#### RECORDS PROVIDED
def isWide (f : FFmt) : Bool := decide (8 < f.ebits + f.mbits)

/-- A block of an operand, sliced: the offset and the elements. An 8-bit operand is its own hi slice. -/
def sliceBlock (f : FFmt) (flush : Bool) (k : Nat) (l : List FVal) : Int × List Sliced :=
  if isWide f then
    let s := blockShift l
    (s, l.map (fun v =>
      match v with
      | .nan => ⟨[.nan], true, false⟩
      | .inf _ => ⟨[.nan], true, false⟩
      | .num n m e =>
        let r := slicesOf flush k (.num n m (e - s))
        ⟨r.1, false, r.2⟩))
  else (0, l.map (fun v => ⟨[v], false, false⟩))

/-- The exact sum of two partials; none is an invalid operation. -/
def addP (a b : Option FVal) : Option FVal :=
  match a, b with
  | some x, some y => x.add y
  | _, _ => none

/-- The products of the slice pairs i + j ≤ k − 1 of two elements, weighted by 2^(−4(i + j)) (R300). -/
def pairProducts (k : Nat) (a b : Sliced) : List (Option FVal) :=
  (a.slices.zipIdx).flatMap (fun x => ((b.slices.zipIdx).filter (fun y => x.2 + y.2 < k)).map (fun y =>
    (x.1.mul y.1).map (fun p => scaleVal p (-(4 * (x.2 + y.2 : Int))))))

/-- One block's exact dot product and the flags of its elements. -/
def blockDot (k : Nat) (a b : Int × List Sliced) : Option FVal × JobFlags :=
  let els := a.2.zip b.2
  let ps := els.flatMap (fun e => pairProducts k e.1 e.2)
  let p := ps.foldl addP (some (.num false 0 0))
  let bad := els.any (fun e => e.1.bad || e.2.bad)
  let fl := els.any (fun e => e.1.flushed || e.2.flushed)
  (p.map (fun v => scaleVal v (a.1 + b.1)), ⟨fl, false, bad⟩)

/-! ### Accumulation (R295-R298) -/

/-- An accumulator with its pair register. -/
structure Acc where
  acc : W32
  err : W32
  fl : JobFlags
  errFlushed : Bool           -- a subnormal E has been flushed (R302)
  capped : Bool
deriving DecidableEq, Repr

/-- One step: acc + p truncated once, and the exact remainder added to E with one truncation (R297). A partial that is an
invalid operation sets INV whatever the accumulator holds (R296). -/
def accStep (flush : Bool) (a : Acc) (p : Option FVal × JobFlags) : Acc :=
  let cur := fmt32.decode a.acc.toNat
  let sum := if cur.isNan then some .nan else addP (some cur) p.1
  let r := finish32 flush false sum
  let kept := fmt32.decode (finish32 false false sum).w.toNat
  let rest := match sum with
    | some v => (v.add kept.neg).getD (.num false 0 0)
    | none => .num false 0 0
  let e := finish32 flush false ((fmt32.decode a.err.toNat).add rest)
  { acc := r.w, err := e.w, fl := (a.fl.or p.2).or ⟨r.fzs, r.ovf, r.inv || p.1.isNone⟩,
    errFlushed := a.errFlushed || e.fzs, capped := a.capped || r.ovf }

/-- `l` cut into blocks of 64, at most `n`. -/
def blocks64 {α : Type} : Nat → List α → List (List α)
  | 0, _ => []
  | n + 1, l => if l.isEmpty then [] else l.take 64 :: blocks64 n (l.drop 64)

/-- One output of a product job before activation: row `a` against column `b`, sliced block by block. -/
def product (fa fb : FFmt) (flush : Bool) (k : Nat) (start : W32) (a b : List FVal) : Acc :=
  let n := (a.length + 63) / 64
  let xs := (blocks64 n a).map (sliceBlock fa flush k)
  let ys := (blocks64 n b).map (sliceBlock fb flush k)
  ((xs.zip ys).map (fun e => blockDot k e.1 e.2)).foldl (accStep flush) ⟨start, 0, JobFlags.none, false, false⟩

/-! ### Jobs -/

/-- Engine and model of the job, its descriptor, the effective passes and FLUSH (R304), the comp mask address. -/
structure Job where
  ctx : JobCtx
  op : Nat
  d : JobDesc
  passes : Nat
  flush : Bool
  comp : W32
deriving DecidableEq, Repr

def elem (s : State) (j : Job) (f : FFmt) (a : W32) (i : Nat) : FVal × JobFlags :=
  readElem f j.flush (spaceNat s j.ctx (spOf a) (offOf a + i * fmtBytes f) (fmtBytes f))

/-- Row `m` of IN, and column `n` of W, stored column-major. -/
def inRow (s : State) (j : Job) (m : Nat) : List (FVal × JobFlags) :=
  (List.range j.d.red).map (fun k => elem s j j.d.inF j.d.inAddr (m * j.d.red + k))

def wCol (s : State) (j : Job) (n : Nat) : List (FVal × JobFlags) :=
  (List.range j.d.red).map (fun k => elem s j j.d.wF j.d.wAddr (n * j.d.red + k))

def orAll (l : List (FVal × JobFlags)) : JobFlags := l.foldl (fun f x => f.or x.2) JobFlags.none

/-- Where the accumulator of output (m, n) starts: the bias, the existing output, or 0. What an existing output
that is not binary32 stands for is not given. -/
def startOf (s : State) (j : Job) (m n : Nat) : W32 × JobFlags :=
  if j.op = 1 then
    if j.d.bias then
      let v := elem s j fmt32 j.d.auxAddr n
      ((write32 false v.1).w, v.2)
    else (0, JobFlags.none)
  else if fld j.d.w0 8 2 = 3 then
    let v := elem s j fmt32 j.d.outAddr (m * j.d.cols + n)
    ((write32 false v.1).w, v.2)
  else (Config.free32 (s.free + (m * j.d.cols + n)), JobFlags.none)

/-- Output channel `n` has the pair. -/
def paired (s : State) (j : Job) (n : Nat) : Bool :=
  j.comp ≠ 0 && (spaceByte s j.ctx (spOf j.comp) (offOf j.comp + n / 8)).getLsbD (n % 8)

/-- One output as it is written: the element, E where the channel has one, and the flags. -/
structure Out where
  w : Nat
  err : Option W32
  fl : JobFlags
deriving DecidableEq, Repr

/-- A result after activation and conversion. -/
def finishOut (j : Job) (w : W32) (fl : JobFlags) (err : Option W32) : Out :=
  let r := narrow j.d.outF (bitOf j.d.w0 13) j.flush (activate j.d.actfn w)
  ⟨r.1, err, fl.or r.2⟩

def productOut (s : State) (j : Job) (m n : Nat) : Out :=
  let a := inRow s j m
  let b := wCol s j n
  let st := startOf s j m n
  let r := product j.d.inF j.d.wF j.flush j.passes st.1 (a.map (fun x => x.1)) (b.map (fun x => x.1))
  let pair := paired s j n
  let fl := (((r.fl.or (orAll a)).or (orAll b)).or st.2).or ⟨pair && r.errFlushed, false, false⟩
  let gone := r.capped || (fmt32.decode r.acc.toNat).isNan
  finishOut j r.acc fl (if pair then some (if gone then 0 else r.err) else none)

/-- An element-wise or activation output, computed in binary32 with truncation (R311). -/
def elementOut (s : State) (j : Job) (i : Nat) : Out :=
  let a := elem s j j.d.inF j.d.inAddr i
  let b := elem s j j.d.wF j.d.wAddr i
  let r := match j.op with
    | 3 => finish32 j.flush false (a.1.mul b.1)
    | 4 => finish32 j.flush false (a.1.add b.1)
    | _ => finish32 j.flush false (some a.1)
  finishOut j r.w (((flagsOf r).or a.2).or (if j.op = 5 then JobFlags.none else b.2)) none

def outputs (s : State) (j : Job) : List Out :=
  if isProduct j.op then
    (List.range (j.d.rows * j.d.cols)).map (fun i => productOut s j (i / j.d.cols) (i % j.d.cols))
  else (List.range (j.d.rows * j.d.cols)).map (elementOut s j)

def writeOut (j : Job) (o : Out) (i : Nat) (s : State) : State :=
  let n := fmtBytes j.d.outF
  let s := putSpaceNat j.ctx (spOf j.d.outAddr) (offOf j.d.outAddr + i * n) n o.w s
  match o.err with
  | some w => putSpaceNat j.ctx (spOf j.d.eAddr) (offOf j.d.eAddr + i * 4) 4 w.toNat s
  | none => s

/-- Array cycles of a job (Table 11-7). -/
def jobCycles (j : Job) : Nat :=
  if isProduct j.op then 64 + j.d.rows * cdiv j.d.cols 64 * cdiv j.d.red 64 * (j.passes * (j.passes + 1) / 2)
  else 64 + cdiv (j.d.rows * j.d.cols) 64

/-- OUT copied to IN (R306). -/
def copyFrame (j : JobCtx) (s : State) : State :=
  (List.range 0x200).foldl (fun s i => putSpaceByte j 2 i (spaceByte s j 2 (0x400 + i)) s) s

/-- The model whose last job has run ends; the next one is staged, or the task ends. -/
def endModel (j : JobCtx) (s : State) : State :=
  let s := if writesFrame s j.model then copyFrame j s else s
  let x := getEngine s j.e
  let x := { x with written := alSet x.written j.model x.staged, models := x.models.drop 1 }
  let s := putEngine j.e (stageModel s x) s
  if x.models.isEmpty then endNeural j.e s else s

/-- A job that passed its checks. -/
def performJob (j : Job) (s : State) : State :=
  let os := outputs s j
  let fl := os.foldl (fun f o => f.or o.fl) JobFlags.none
  let s := (os.zipIdx).foldl (fun s o => writeOut j o.1 o.2 s) (State.drawN os.length s)
  let x := getEngine s j.ctx.e
  let st : W32 := pack 32 [(1, 0), (b2n fl.flushed, 1), (b2n fl.ovf, 2), (b2n fl.inv, 3)]
  let s := putEngine j.ctx.e { x with jobIndex := x.jobIndex + 1, cycles := x.cycles + jobCycles j, lastStatus := st,
                                      flushed := x.flushed || fl.flushed, ovf := x.ovf || fl.ovf, inv := x.inv || fl.inv } s
  if j.d.lastJob then endModel j.ctx s else s

/-- The job that a row carries is the next one of the model in progress. A customer model's descriptors are those it was
loaded with (R303, R314); a vendor model's are not in the manual. -/
def jobNext (s : State) (x : Engine) (m : Nat) (d : JobDesc) : Bool :=
  match modelSlot s m with
  | some y => decide (y.jobs[x.jobIndex]? = some d)
  | none => decide (m < 16)

/-- A job of the NEURAL task in service on an engine (R303, R309). An engine without one does nothing, nor does a row whose
job is not the next of a customer model. -/
def runTensor (op : Nat) (e : BitVec 1) (d : JobDesc) (s : State) : State :=
  match serving s (.te e) with
  | none => s
  | some _ =>
    let x := getEngine s e
    match x.models with
    | [] => s
    | m :: _ =>
      let ctx : JobCtx := ⟨e, m⟩
      if !jobNext s x m d then s
      else
      match descError op d (spaceSize s m) (fun sp o => BitVec.ofNat 32 (spaceNat s ctx sp o 4)) with
      | .error code => jobError e code s
      | .ok comp =>
        let chanPasses := match x.chan.bind (findChan s) with
          | some c => c.prof.passes.toNat
          | none => 0
        let p := if fld d.w0 10 2 = 0 then chanPasses else fld d.w0 10 2
        performJob { ctx := ctx, op := op, d := d, passes := max 1 p, flush := bitOf d.w0 12 || decide (m < 16), comp := comp } s

/-- In-service test vectors run between NEURAL tasks (R307); an engine that fails them is withdrawn (R144). -/
def testVectors (e : BitVec 1) (pass : Bool) (s : State) : State :=
  if (serving s (.te e)).isSome || pass then s else withdrawEngine e s

end Sys2Proof.Machine
end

#### PROBLEM DESCRIPTION
Give back exactly the lines beginning at the one with "if j.d.lastJob then endModel j.ctx s else s" and ending at the final line of the material; both boundary lines belong in it.

#### OUTPUT FOR THIS TASK
  if j.d.lastJob then endModel j.ctx s else s

/-- The job that a row carries is the next one of the model in progress. A customer model's descriptors are those it was
loaded with (R303, R314); a vendor model's are not in the manual. -/
def jobNext (s : State) (x : Engine) (m : Nat) (d : JobDesc) : Bool :=
  match modelSlot s m with
  | some y => decide (y.jobs[x.jobIndex]? = some d)
  | none => decide (m < 16)

/-- A job of the NEURAL task in service on an engine (R303, R309). An engine without one does nothing, nor does a row whose
job is not the next of a customer model. -/
def runTensor (op : Nat) (e : BitVec 1) (d : JobDesc) (s : State) : State :=
  match serving s (.te e) with
  | none => s
  | some _ =>
    let x := getEngine s e
    match x.models with
    | [] => s
    | m :: _ =>
      let ctx : JobCtx := ⟨e, m⟩
      if !jobNext s x m d then s
      else
      match descError op d (spaceSize s m) (fun sp o => BitVec.ofNat 32 (spaceNat s ctx sp o 4)) with
      | .error code => jobError e code s
      | .ok comp =>
        let chanPasses := match x.chan.bind (findChan s) with
          | some c => c.prof.passes.toNat
          | none => 0
        let p := if fld d.w0 10 2 = 0 then chanPasses else fld d.w0 10 2
        performJob { ctx := ctx, op := op, d := d, passes := max 1 p, flush := bitOf d.w0 12 || decide (m < 16), comp := comp } s

/-- In-service test vectors run between NEURAL tasks (R307); an engine that fails them is withdrawn (R144). -/
def testVectors (e : BitVec 1) (pass : Bool) (s : State) : State :=
  if (serving s (.te e)).isSome || pass then s else withdrawEngine e s

end Sys2Proof.Machine
end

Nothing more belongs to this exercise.